▶ Assigned task
Reproduce the records precisely. Every line should be included.

____ Data

-- ==== Sys2Proof/Machine/State.lean ====
section
/-! DEFINITION. The architectural state of the SAP-1 CORE (10_state.md R29), its reset, and the reasons a step can stop. -/

namespace Sys2Proof.Machine

/-- The exceptions of the core: SubOverflow is the only one (60_exceptions.md R96, R97). -/
inductive ExceptionCause where
  /-- raised by SUB when `A + MEM[n] >= 256` and `SUB_OVERFLOW_POLICY = fault` (42_arithmetic.md R84) -/
  | subOverflow
deriving DecidableEq, Repr

/-- RUN, the run status (10_state.md R24). `halted` and `faulted` are terminal. -/
inductive RunStatus where
  | running
  | halted
  | faulted (cause : ExceptionCause)
deriving DecidableEq, Repr

/-- MEM as (address, byte) pairs in one canonical form, `Memory.wf` in Machine/Ops.lean (20_memory.md R35). -/
abbrev Memory := List Host.Cell

/-- The complete architectural state, the tuple of 10_state.md R29. -/
structure State where
  /-- A, the accumulator (R14) -/
  a : Byte
  /-- B, the operand register (R15) -/
  b : Byte
  /-- PC, stored in an 8-bit field whose value is always in 0..15 in a run (R16, 90_conflicts.md C8) -/
  pc : Byte
  /-- IR, written by nothing and read by nothing (R18) -/
  ir : Byte
  /-- the ALU latch, written by nothing and read by nothing (R19) -/
  alu : Byte
  /-- OUT, the output register (R20) -/
  out : Byte
  /-- CF, the sticky carry flag (R21, R23) -/
  cf : Bool
  /-- ZF, the sticky zero flag (R22, R23) -/
  zf : Bool
  /-- MEM, the 16 cells (R27) -/
  mem : Memory
  /-- RUN (R24) -/
  run : RunStatus
deriving DecidableEq, Repr

/-- Faults outside the machine's own state: none. The core's one exception, SubOverflow, is a status of RUN that a
NEXT state holds (10_state.md R24, 42_arithmetic.md R85), so no step raises a `Fault`. DEDUCED, safe: log entry 4. -/
inductive Fault where
deriving DecidableEq, Repr

/-- Why the model declines to answer for a state or an instruction. -/
inductive Refusal where
  /-- Raised by an arm of `exec` for an instruction with no meaning yet; no arm does. Safe: nothing is claimed. -/
  | notModelled (mnemonic : String)
  /-- Raised by a running step from a state with PC > 15: no run reaches one (10_state.md R16), and the spec has a
  model refuse it (93_implementation_defined.md I7). Safe: nothing is claimed of such a step. Log entry 6. -/
  | pcOutOfRange (pc : Byte)
deriving DecidableEq, Repr

/-- The machine right after construction: "all registers/flags at zero" and RUN running (70_reset_and_hazards.md
R110). MEM is `IMAGE`, which the host supplies; here it is the all-zero image, with nothing listed (DESIGN CHOICE,
unsafe: log entry 2). `State.construct` in Machine/Construct.lean takes any image. -/
def State.reset : State where
  a := 0
  b := 0
  pc := 0
  ir := 0
  alu := 0
  out := 0
  cf := false
  zf := false
  mem := []
  run := .running

end Sys2Proof.Machine
end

________

▶ Response
-- ==== Sys2Proof/Machine/State.lean ====
section
/-! DEFINITION. The architectural state of the SAP-1 CORE (10_state.md R29), its reset, and the reasons a step can stop. -/

namespace Sys2Proof.Machine

/-- The exceptions of the core: SubOverflow is the only one (60_exceptions.md R96, R97). -/
inductive ExceptionCause where
  /-- raised by SUB when `A + MEM[n] >= 256` and `SUB_OVERFLOW_POLICY = fault` (42_arithmetic.md R84) -/
  | subOverflow
deriving DecidableEq, Repr

/-- RUN, the run status (10_state.md R24). `halted` and `faulted` are terminal. -/
inductive RunStatus where
  | running
  | halted
  | faulted (cause : ExceptionCause)
deriving DecidableEq, Repr

/-- MEM as (address, byte) pairs in one canonical form, `Memory.wf` in Machine/Ops.lean (20_memory.md R35). -/
abbrev Memory := List Host.Cell

/-- The complete architectural state, the tuple of 10_state.md R29. -/
structure State where
  /-- A, the accumulator (R14) -/
  a : Byte
  /-- B, the operand register (R15) -/
  b : Byte
  /-- PC, stored in an 8-bit field whose value is always in 0..15 in a run (R16, 90_conflicts.md C8) -/
  pc : Byte
  /-- IR, written by nothing and read by nothing (R18) -/
  ir : Byte
  /-- the ALU latch, written by nothing and read by nothing (R19) -/
  alu : Byte
  /-- OUT, the output register (R20) -/
  out : Byte
  /-- CF, the sticky carry flag (R21, R23) -/
  cf : Bool
  /-- ZF, the sticky zero flag (R22, R23) -/
  zf : Bool
  /-- MEM, the 16 cells (R27) -/
  mem : Memory
  /-- RUN (R24) -/
  run : RunStatus
deriving DecidableEq, Repr

/-- Faults outside the machine's own state: none. The core's one exception, SubOverflow, is a status of RUN that a
NEXT state holds (10_state.md R24, 42_arithmetic.md R85), so no step raises a `Fault`. DEDUCED, safe: log entry 4. -/
inductive Fault where
deriving DecidableEq, Repr

/-- Why the model declines to answer for a state or an instruction. -/
inductive Refusal where
  /-- Raised by an arm of `exec` for an instruction with no meaning yet; no arm does. Safe: nothing is claimed. -/
  | notModelled (mnemonic : String)
  /-- Raised by a running step from a state with PC > 15: no run reaches one (10_state.md R16), and the spec has a
  model refuse it (93_implementation_defined.md I7). Safe: nothing is claimed of such a step. Log entry 6. -/
  | pcOutOfRange (pc : Byte)
deriving DecidableEq, Repr

/-- The machine right after construction: "all registers/flags at zero" and RUN running (70_reset_and_hazards.md
R110). MEM is `IMAGE`, which the host supplies; here it is the all-zero image, with nothing listed (DESIGN CHOICE,
unsafe: log entry 2). `State.construct` in Machine/Construct.lean takes any image. -/
def State.reset : State where
  a := 0
  b := 0
  pc := 0
  ir := 0
  alu := 0
  out := 0
  cf := false
  zf := false
  mem := []
  run := .running

end Sys2Proof.Machine
end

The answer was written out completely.